Why I Shouldn’t be Allowed to Watch TV
A Self-Roast
Seriously somebody take it away from me.
You might be wondering why I believe I should be denied the pleasure of television. I love good TV as most proper Americans do; I also love shitty TV as most proper Americans do. However, here are 5 reasons why I should be forced to let go of Netflix and maybe take a fucking walk or something.
1. I can’t separate myself from the fictional characters and their world.
If I had a dime for every time I called Chandler Bing (aka Matthew Perry) my “baby boy”, I would have at least five dollars and enough money to get the hell off my couch and go get a Starbucks or something. I’m not proud to admit that a few months ago and a few drinks in, I tweeted Matthew Perry and professed my love for him. Oh who am I kidding I’m definitely proud because that is my literal son.

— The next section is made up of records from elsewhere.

-- ==== Sys2Proof/Laws/Link.lean ====
section
/-! SUPPORT. The port link: what a request row comes to when its frame is taken, and what the gate lets through. -/

namespace Sys2Proof.Machine

/-- A request row is a request frame judged at its port. -/
theorem exec_rowOf (p : Port) (seq : Seq) (r : Request) (s : State) :
    exec (rowOf p seq r) s = .next (requestCommand p seq r s) := by
  cases r <;> rfl

/-- Everything the reload of the silence timer does (10 R155). -/
theorem State.reloadTimer_eq (s : State) (p : Port) :
    s.reloadTimer p = s.setPort p { s.port p with silenceTimer := (s.port p).reloadedTimer } := by
  have self := s.setPort_self p
  unfold State.reloadTimer
  generalize s.port p = u at self ⊢
  obtain ⟨session, quota, held, limit⟩ := u
  cases session <;> cases limit <;> first | rfl | exact self.symm

/-- The state in which the owning block judges a request that is taken: timer reloaded, identity set (12 R175). -/
def State.taken (s : State) (p : Port) (seq : Seq) (r : Request) : State :=
  s.setPort p { s.port p with
    silenceTimer := (s.port p).reloadedTimer
    identity := some (seq, crc (frameBody seq r)) }

theorem State.port_taken (s : State) (p : Port) (seq : Seq) (r : Request) (q : Port) :
    (s.taken p seq r).port q = if p = q then { s.port p with
      silenceTimer := (s.port p).reloadedTimer
      identity := some (seq, crc (frameBody seq r)) } else s.port q := State.port_setPort s p q _

@[simp] theorem State.taken_windows (s : State) (p : Port) (seq : Seq) (r : Request) : (s.taken p seq r).windows = s.windows := rfl

@[simp] theorem State.taken_epoch (s : State) (p : Port) (seq : Seq) (r : Request) : (s.taken p seq r).epoch = s.epoch := rfl

@[simp] theorem State.claimant_taken (s : State) (p : Port) (seq : Seq) (r : Request) (x : Track) :
    (s.taken p seq r).claimant x = s.claimant x := rfl

@[simp] theorem State.refs_taken (s : State) (p : Port) (seq : Seq) (r : Request) (k : Sense) (q : Port) :
    (s.taken p seq r).refs k q = s.refs k q := rfl

@[simp] theorem State.lane_taken (s : State) (p : Port) (seq : Seq) (r : Request) (l : Lane) :
    (s.taken p seq r).lane l = s.lane l := rfl

/-- Session, quota, held count and bundle records are those of the state the frame met. -/
theorem State.taken_session (s : State) (p : Port) (seq : Seq) (r : Request) (q : Port) :
    ((s.taken p seq r).port q).session = (s.port q).session ∧ ((s.taken p seq r).port q).quota = (s.port q).quota ∧
      ((s.taken p seq r).port q).held = (s.port q).held ∧ ((s.taken p seq r).port q).bundles = (s.port q).bundles := by
  rw [State.port_taken]
  split
  · next e => subst e; exact ⟨rfl, rfl, rfl, rfl⟩
  · exact ⟨rfl, rfl, rfl, rfl⟩

/-- A fresh request is taken: the owning block answers it, and the reply fills the slot (12 R175). -/
theorem requestCommand_fresh {p : Port} {seq : Seq} {r : Request} {s : State} (h : Fresh p seq r s) :
    requestCommand p seq r s =
      (answerFrame p (Frame.ofRequest seq r) (s.taken p seq r)).1.fillSlot p seq (requestName r).code
        (answerFrame p (Frame.ofRequest seq r) (s.taken p seq r)).2 := by
  obtain ⟨h1, h2, h3⟩ := h
  unfold requestCommand
  rw [if_pos h1]
  unfold judgeFrame
  have hi : ((s.reloadTimer p).port p).identity = (s.port p).identity := by
    rw [State.reloadTimer_eq, State.port_setPort, if_pos rfl]
  have hs : ((s.reloadTimer p).port p).replySlot = none := by
    rw [State.reloadTimer_eq, State.port_setPort, if_pos rfl]; exact h2
  have ht : (s.reloadTimer p).setIdentity p (Frame.ofRequest seq r) = s.taken p seq r := by
    unfold State.setIdentity State.taken
    rw [State.reloadTimer_eq, State.setPort_setPort, State.port_setPort, if_pos rfl]
    rfl
  have hid : ¬ ((s.reloadTimer p).port p).identity = some ((Frame.ofRequest seq r).seq, (Frame.ofRequest seq r).crc) := by
    rw [hi]; exact h3
  simp only [hid, if_false, hs, Option.isSome_none, Bool.false_eq_true]
  unfold takeFrame
  rw [ht]
  rfl

/-- A request that passes the session gate is answered by its owning block (12 R175). -/
theorem answerFrame_passed {p : Port} {seq : Seq} {r : Request} {s : State}
    (h : sessionGate (requestName r) (s.port p).session = none) :
    answerFrame p (Frame.ofRequest seq r) s = answerRequest p r s := by
  unfold answerFrame
  simp only [Frame.ofRequest, h]

/-- A request that the session gate refuses changes nothing but its reply (10 R146). -/
theorem answerFrame_refused {p : Port} {seq : Seq} {r : Request} {s : State} {st : Status}
    (h : sessionGate (requestName r) (s.port p).session = some st) :
    answerFrame p (Frame.ofRequest seq r) s = (s, gateRefusal (requestName r) st) := by
  unfold answerFrame
  simp only [Frame.ofRequest, h]

/-- A taken request whose owning block changes nothing: the reply is the whole of its effect. -/
theorem taken_fillSlot (s : State) (p : Port) (seq : Seq) (r : Request) (a : Answer) :
    (s.taken p seq r).fillSlot p seq (requestName r).code a = s.answered p seq r a := by
  unfold State.fillSlot State.answered PortUnit.answered
  rw [State.port_taken, if_pos rfl]
  unfold State.taken
  rw [State.setPort_setPort]
  rfl

/-- A fresh request that its gate passes and its owning block answers without a change. -/
theorem requestCommand_unchanged {p : Port} {seq : Seq} {r : Request} {s : State} {a : Answer} (h : Fresh p seq r s)
    (hg : sessionGate (requestName r) (s.port p).session = none)
    (ha : answerRequest p r (s.taken p seq r) = (s.taken p seq r, a)) :
    requestCommand p seq r s = s.answered p seq r a := by
  have e : answerFrame p (Frame.ofRequest seq r) (s.taken p seq r) = (s.taken p seq r, a) := by
    rw [answerFrame_passed (by rw [(s.taken_session p seq r p).1]; exact hg), ha]
  rw [requestCommand_fresh h, e]
  exact taken_fillSlot s p seq r a

/-- A fresh request that its gate refuses. -/
theorem requestCommand_gate {p : Port} {seq : Seq} {r : Request} {s : State} {st : Status} (h : Fresh p seq r s)
    (hg : sessionGate (requestName r) (s.port p).session = some st) :
    requestCommand p seq r s = s.answered p seq r (gateRefusal (requestName r) st) := by
  have e : answerFrame p (Frame.ofRequest seq r) (s.taken p seq r) = (s.taken p seq r, gateRefusal (requestName r) st) :=
    answerFrame_refused (by rw [(s.taken_session p seq r p).1]; exact hg)
  rw [requestCommand_fresh h, e]
  exact taken_fillSlot s p seq r _

/-- The slot filled keeps every other part of the state. -/
theorem State.fillSlot_eq (s : State) (p : Port) (seq : Seq) (code : Byte) (a : Answer) :
    s.fillSlot p seq code a = { s with ports := s.ports.set p { s.port p with
      replySlot := some { seq, code, answer := a, retry := false, overrun := false } } } := rfl

end Sys2Proof.Machine
end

2. It makes my indecisiveness worse, and that’s already pretty fucking bad.
Like many a young folk who struggle with depression and anxiety, I absolutely cannot make a decision in an appropriate amount of time. I also usually end up making the wrong decision and regretting it for years to come. The only bad decision I don’t regret is getting two chihuahuas whom it took a year to get crate trained and who still shit in my apartment on a weekly basis. But, they are my children and I would die for them. Anyway… When I watch a new TV show with a new character who is for instance, a midwife, you’ll sure as shit find me googling the midwifery profession within two episodes and smugly thinking to myself, “So this is what it’s like to have found my life’s passion.” I know. I am fucking annoying.

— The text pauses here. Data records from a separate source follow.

/-- A RESERVE_BUNDLE keeps the laws of records (04 R58, R64). -/
theorem RecordLaws.bookBundle {t : State} {p : Port} {b : Booking} {ms : List Member} {n : BundleNo} (h : RecordLaws t)
    (hs : (t.port p).inSession = true) (hq : (t.port p).held + ms.length ≤ (t.port p).quota)
    (hn : (t.port p).bundles[n] = none) (h1 : 1 ≤ ms.length) (h8 : ms.length ≤ 8) (ht : (ms.map Member.track).Nodup)
    (hl : ∀ m ∈ ms.tail, m.shape.hasLimit = false) : RecordLaws (t.bookedBundle p b ms n) := by
  obtain ⟨hd, _, hB⟩ := (recordLaws_iff t).mp h
  have hroom := h.room hq
  obtain ⟨g1, g2, g3, g4, g5⟩ := newMembers_spec t p b n ms true t.freeSlots hroom
  have gb := newMembers_bundle t p b n ms true t.freeSlots hroom
  obtain ⟨us, rs, ps, he⟩ := bookedBundle_eq t p b ms n
  have hwin : (t.bookedBundle p b ms n).windows = insertAll (newMembers t p b n true ms t.freeSlots) t.windows := by rw [he]
  have hclm : (t.bookedBundle p b ms n).claimants = t.claimants := by rw [he]
  have hpp : (t.bookedBundle p b ms n).port p = { t.port p with
      held := (t.port p).held + ms.length
      bundles := (t.port p).bundles.set n (some { handles := (newMembers t p b n true ms t.freeSlots).map Window.handle
                                                  start := b.start, stop := b.stop, state := .pending }) } := by
    unfold State.bookedBundle State.setBundle
    rw [State.port_setPort, if_pos rfl, port_insertWindows,
      List.filter_eq_self.mpr (fun w hw => by simpa using (g5 w hw).1), g1]
  have hrefs : ∀ k q, (t.bookedBundle p b ms n).refs k q =
      ((newMembers t p b n true ms t.freeSlots).foldl State.insertWindow t).refs k q := fun k q => rfl
  have hport : ∀ q, q ≠ p → (t.bookedBundle p b ms n).port q = t.port q := by
    intro q e
    unfold State.bookedBundle State.setBundle
    rw [State.port_setPort, if_neg (fun x => e x.symm), port_insertWindows,
      List.filter_eq_nil_iff.mpr (fun w hw => by rw [(g5 w hw).1]; simpa using fun x : p = q => e x.symm)]
    rfl
  generalize newMembers t p b n true ms t.freeSlots = news at *
  have hst : ∀ w ∈ news, w.start = b.start := fun w hw => (g5 w hw).2.1
  refine h.book (p := p) (st := b.start) (news := news) hs hst (fun w hw => (g5 w hw).1) ?_ (by rw [g1]; exact hq) hwin hclm
    hrefs ⟨_, by rw [hpp, g1]⟩ hport (fun c => ?_)
  · rw [g2]
    exact nodup_newSlots hd (t.freeSlots_nodup.sublist (List.take_sublist _ _)) (fun i hi => List.mem_of_mem_take hi)
  · rw [hpp]
    dsimp only
    rw [vector_get_set]
    have hm : membersOf c ((t.bookedBundle p b ms n).owned p) =
        (insertAll news t.windows).filter (fun w => decide (w.owner = p) && decide (w.bundleNo = some c)) := by
      unfold membersOf State.owned
      rw [hwin, filter_filter_and]
    rw [hm]
    by_cases e : n = c
    · subst e
      rw [if_pos rfl, filter_insertAll_all hst]
      · refine (BundleRecord.lawful_iff _ _ _).mpr ⟨rfl, by rw [g1]; exact h1, by rw [g1]; exact h8, by rw [g3]; exact ht,
          fun w hw => ?_, by rw [gb, g1]; simp, fun w hw => ?_⟩
        · obtain ⟨_, k2, k3, k4, _⟩ := g5 w hw
          exact ⟨k2, k3, k4⟩
        · have e4 : (news.tail).map Window.shape = ms.tail.map Member.shape := by rw [List.map_tail, g4, List.map_tail]
          have : w.shape ∈ ms.tail.map Member.shape := by rw [← e4]; exact List.mem_map_of_mem hw
          obtain ⟨m, hm, hms⟩ := List.mem_map.mp this
          rw [← hms]
          exact hl m hm
      · intro w hw
        obtain ⟨k1, _, _, _, k5, _⟩ := g5 w hw
        simp [k1, k5]
      · intro w hw
        have hnone := (hB p).bundles n
        rw [hn, bundleOk_none] at hnone
        by_contra hc
        rw [Bool.not_eq_false, Bool.and_eq_true, decide_eq_true_eq, decide_eq_true_eq] at hc
        have : w ∈ membersOf n (t.owned p) := mem_membersOf.mpr ⟨(t.mem_owned p w).mpr ⟨hw, hc.1⟩, hc.2⟩
        rw [hnone] at this
        cases this
    · rw [if_neg e, filter_insertAll_none hst, ← filter_filter_and]
      · exact (hB p).bundles c
      · intro w hw
        obtain ⟨_, _, _, _, k5, _⟩ := g5 w hw
        simp [k5, e]

end Sys2Proof.Machine
end

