/-- A running window that stays goes on running. -/
theorem Thinned.running_of_mem {s t : State} (h : Thinned s t) (hs : Lists s) {x : Track} {w : Window} (hr : s.running x = some w)
    (hm : w.slot ∈ (t.trackList x).map Window.slot) : t.running x = some w := by
  obtain ⟨v, hv, e⟩ := List.mem_map.mp hm
  obtain ⟨hw, ha⟩ := State.running_mem hr
  have hv' := h.mem_trackList hv
  obtain rfl := hs.slots.inj ((s.mem_trackList x v).mp hv').1 ((s.mem_trackList x w).mp hw).1 e
  exact (h.track hs.track).active_running hv ha

/-- While no window is ACTIVE no hold is open but for the waiting head. -/
theorem Lists.hold_of_running {s : State} (h : Lists s) {k : Sense} {w : Window} (hr : s.running (senseTrack k) = some w) :
    (s.tally k).hold = none ∧ (s.tally k).carried = 0 := by
  obtain ⟨hh, ha⟩ := State.running_eq_some.mp hr
  obtain ⟨_, _, h3, h4⟩ := h.tallies k
  have hn : (s.tally k).hold = none := by
    rcases h4 with e | e
    · exact e
    · rw [e, hh]
      simp [ha]
  exact ⟨hn, h3 hn⟩

theorem Lists.hold_cases {s : State} (h : Lists s) (k : Sense) : ((s.tally k).hold = none ∧ (s.tally k).carried = 0) ∨
    ∃ w, s.head (senseTrack k) = some w ∧ w.state = .pending ∧ w.start = s.epoch ∧ (s.tally k).hold = some w.slot := by
  obtain ⟨_, _, h3, h4⟩ := h.tallies k
  rcases h4 with e | e
  · exact .inl ⟨e, h3 e⟩
  · cases hf : (s.head (senseTrack k)).filter (fun w => decide (w.state = .pending) && decide (w.start = s.epoch)) with
    | none => rw [hf] at e; exact .inl ⟨e, h3 e⟩
    | some w =>
      obtain ⟨h1, h2⟩ := Option.filter_eq_some_iff.mp hf
      simp only [Bool.and_eq_true, decide_eq_true_eq] at h2
      rw [hf] at e
      exact .inr ⟨w, h1, h2.1, h2.2, e⟩
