/-- Operands that are read fit their code (12 R180). -/
theorem misfits_of_readOperands {n : RequestName} {bs : List Byte} {r : Request} (h : readOperands n bs = some r) :
    misfits n bs = false := by
  cases n with
  | reserve =>
    obtain ⟨b, rest, d, booked, read⟩ := readOperands_reserve h
    obtain ⟨front, length, rfl⟩ := readBooking_front booked
    have member := readDescriptors_length read
    simp [misfits, length, member]
  | reserveBundle =>
    obtain ⟨b, count, rest, ds, booked, read⟩ := readOperands_reserveBundle h
    obtain ⟨front, length, rfl⟩ := readBooking_front booked
    have members := readDescriptors_length read
    have counted : (front ++ count :: rest).getD 20 0 = count := by simp [List.getD_eq_getElem?_getD, ← length]
    simp only [misfits, counted, List.length_append, List.length_cons, length, members, Bool.or_eq_false_iff,
      decide_eq_false_iff_not]
    omega
  | close =>
    rcases bs with _ | ⟨m, _ | ⟨_, _⟩⟩
    · cases h
    · by_cases graceful : m = 0x01
      · rw [graceful]; rfl
      by_cases abrupt : m = 0x02
      · rw [abrupt]; rfl
      · have unread : readOperands .close [m] = none := (if_neg graceful).trans (if_neg abrupt)
        cases unread.symm.trans h
    · cases h
  | amendEnd =>
    rcases bs with _ | ⟨_, _ | ⟨_, _ | ⟨_, _ | ⟨_, _ | ⟨_, _ | ⟨_, _ | ⟨_, _ | ⟨_, _ | ⟨_, _ | ⟨_, _ | ⟨_, _⟩⟩⟩⟩⟩⟩⟩⟩⟩⟩⟩ <;>
      cases h
    rfl
  | _ =>
    rcases bs with _ | ⟨_, _ | ⟨_, _ | ⟨_, _ | ⟨_, _⟩⟩⟩⟩ <;> cases h
    rfl

theorem readOperands_misfits {n : RequestName} {operands : List Byte} (h : misfits n operands = true) :
    readOperands n operands = none := by
  cases read : readOperands n operands with
  | none => rfl
  | some r => rw [misfits_of_readOperands read] at h; cases h

/-- A code that names no request (12 R175). -/
theorem answerFrame_unknown {p : Port} {f : Frame} {s : State} (h : f.name = none) :
    answerFrame p f s = (s, plainAnswer .badRequest) := by
  unfold answerFrame
  rw [h]

/-- Operands that cannot be read: the session check refuses first, else the form (12 R175, R180). -/
theorem answerFrame_misfit {p : Port} {f : Frame} {s : State} {n : RequestName} (hn : f.name = some n)
    (hr : f.request = none) :
    answerFrame p f s = (s, gateRefusal n ((sessionGate n (s.port p).session).getD .badRequest)) := by
  unfold answerFrame
  rw [hn, hr]
  dsimp only
  cases sessionGate n (s.port p).session <;> rfl

section
variable {n : RequestName} {st : SessionState}

theorem sessionGate_getD_noSession (h : st = .down ∨ st = .lapsed) : (sessionGate n st).getD .badRequest =
    if n ∈ [RequestName.openSession, .readEpoch, .queryPool, .queryTrack] then .badRequest else .noSession := by
  rcases h with rfl | rfl <;> cases n <;> rfl

theorem sessionGate_getD_closing (h : st = .closing) : (sessionGate n st).getD .badRequest =
    if n ∈ [RequestName.close, .queryWindow, .readEpoch, .queryPool, .queryTrack] then .badRequest else .closing := by
  subst h
  cases n <;> rfl

theorem sessionGate_getD_opened (h : st = .opened) : (sessionGate n st).getD .badRequest =
    if n = .openSession then .sessionOpen else .badRequest := by
  subst h
  cases n <;> rfl

end

/-- Settles O13: the frame is taken, its name or its operands are none, and the answer changes nothing. -/
theorem unknownCodesAreBadRequests : Obligations.UnknownCodesAreBadRequests := by
  intro p b1 code operands cleared fill s hs ht hx hlen body hi answered
  have counted : (BitVec.ofNat 8 (3 + operands.length)).toNat = 3 + operands.length := byteOf_toNat (by omega)
  have read := readInbound_body (b1 := b1) (code := code) counted (by omega) (wholeBytes fill)
  have refused : ∀ a : Answer, (∀ t : State, (t.port p).session = (s.port p).session →
      answerFrame p (Frame.ofBytes b1 code operands (crc body)) t = (t, a)) → answered a.status a.results :=
    fun a ha => exec_transactionEnd_answered hs ht read hi hx ha
  refine ⟨fun unknown => refused _ (fun t _ => answerFrame_unknown (RequestName.ofCode_none unknown)), ?_⟩
  intro n hn hmis results always
  subst hn
  have misfit : ∀ st, (sessionGate n (s.port p).session).getD .badRequest = st → answered st results := by
    rintro _ rfl
    refine refused { status := _, results } (fun t session => ?_)
    have unread : (Frame.ofBytes b1 n.code operands (crc body)).request = none := by
      unfold Frame.ofBytes
      rw [RequestName.ofCode_code, Option.bind_some, readOperands_misfits hmis]
    rw [answerFrame_misfit n.ofCode_code unread, session, gateRefusal_eq]
    rfl
  exact ⟨fun h => misfit _ (sessionGate_getD_noSession h), fun h => misfit _ (sessionGate_getD_closing h),
    fun h => misfit _ (sessionGate_getD_opened h)⟩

3. I internalize everything and subsequently forget reality.
The other day I watched a show on Netflix that I won’t name because I don’t believe in spoilers. My loving partner sat with me and watched for ten hours as we completed the entire season in one day. As soon as it was over my partner started singing some song about a police officer who had done heinous things because the show had reminded him of it. I immediately had a mini panic attack and told him to stop. And when I say “told him to stop” I really mean that I gave him dirty looks and told him to “stop being so fucking creepy”. He got offended and I dissociated. It was a good time.

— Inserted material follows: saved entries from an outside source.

-- ==== Sys2Proof/Syntax.lean ====
section
/-! DEFINITION. The fourteen commands (30_encoding.md R65), one constructor for each row of the opcode table. -/

namespace Sys2Proof

/-- A command with its operand fields as R61 and R62 give them: unsigned, taken as they stand. -/
inductive Instr where
  /-- R130: do nothing. -/
  | nop
  /-- R131: abandon the session and return to the reset state. -/
  | clr
  /-- R91: count one occurrence of the symbol `x`. -/
  | cnt (x : Sym)
  /-- R97: build the tree from the frequency table. -/
  | build
  /-- R106: fill the code table from the tree. -/
  | derive
  /-- R114: encode the symbol `x`. -/
  | enc (x : Sym)
  /-- R117: close the encode stream. -/
  | encend
  /-- R119: decode one byte of the compressed stream. -/
  | dec (b : BitVec 8)
  /-- R123: the source has no more bits. -/
  | decend
  /-- R132: read the status register `reg` (0 to 6 are defined). -/
  | rdr (reg : BitVec 4)
  /-- R133: read the frequency count of `x`. -/
  | rdf (x : Sym)
  /-- R134: read the validity and length of the code of `x`. -/
  | rdl (x : Sym)
  /-- R135: read the 32-bit word number `word` of the code vector of `x`. -/
  | rdc (x : Sym) (word : BitVec 3)
  /-- R136: read the part `field` (0 KIND, 1 WEIGHT, 2 LINKS) of the node `idx`. -/
  | rdn (idx : NodeIdx) (field : BitVec 2)
  deriving DecidableEq, Repr

end Sys2Proof
end

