-- ==== Sys2Proof/Machine/BitStream.lean ====
section
/-! DEFINITION. The bit writer (40_bitstream.md R82, R83). The reader, bitsOfByte (R85), stands in Operands. -/

namespace Sys2Proof.Machine

/-- `writeBit(bit)` (R82): the bit lands below the bits held; the eighth sends the byte out. -/
def writeBit (c : Busy) (bit : Bool) : Busy :=
  let acc := c.arch.wacc ||| ((BitVec.ofBool bit).zeroExtend 8 <<< (7 - c.arch.wcnt.toNat))
  if c.arch.wcnt = 7#3 then emit .cbyte acc { c with arch := { c.arch with wacc := 0#8, wcnt := 0#3 } }
  else { c with arch := { c.arch with wacc := acc, wcnt := c.arch.wcnt + 1#3 } }

/-- `closeWriter()` (R83): a partial byte goes out, padded with zero bits; the writer is empty. -/
def closeWriter (c : Busy) : Busy :=
  let sent := if c.arch.wcnt = 0#3 then c else emit .cbyte c.arch.wacc c
  { sent with arch := { sent.arch with wacc := 0#8, wcnt := 0#3 } }

end Sys2Proof.Machine
end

4. It brings out my sense of elitism in the worst way.
I got an A in Biology at the local community college so I’m pretty sure that gives me the authority to analyze medical dramas and call the characters fucking idiots for saying their scientifically inaccurate lines. I’m pleasant, I know.
5. I cry at everything.
Any sad or happy moment that would make a normal person go “aw!” makes me cry. Two friends make up after a fight? Here come the tears. A baby is born? Bawling. Someone dies? Hysterical crying. Someone old dies? Sobbing and then calling my grandma.
And that’s why I shouldn’t be allowed to watch TV. Thanks for reading even if you hate-read it and your opinion worsened of me the whole way through. Also I’m never going to stop watching TV.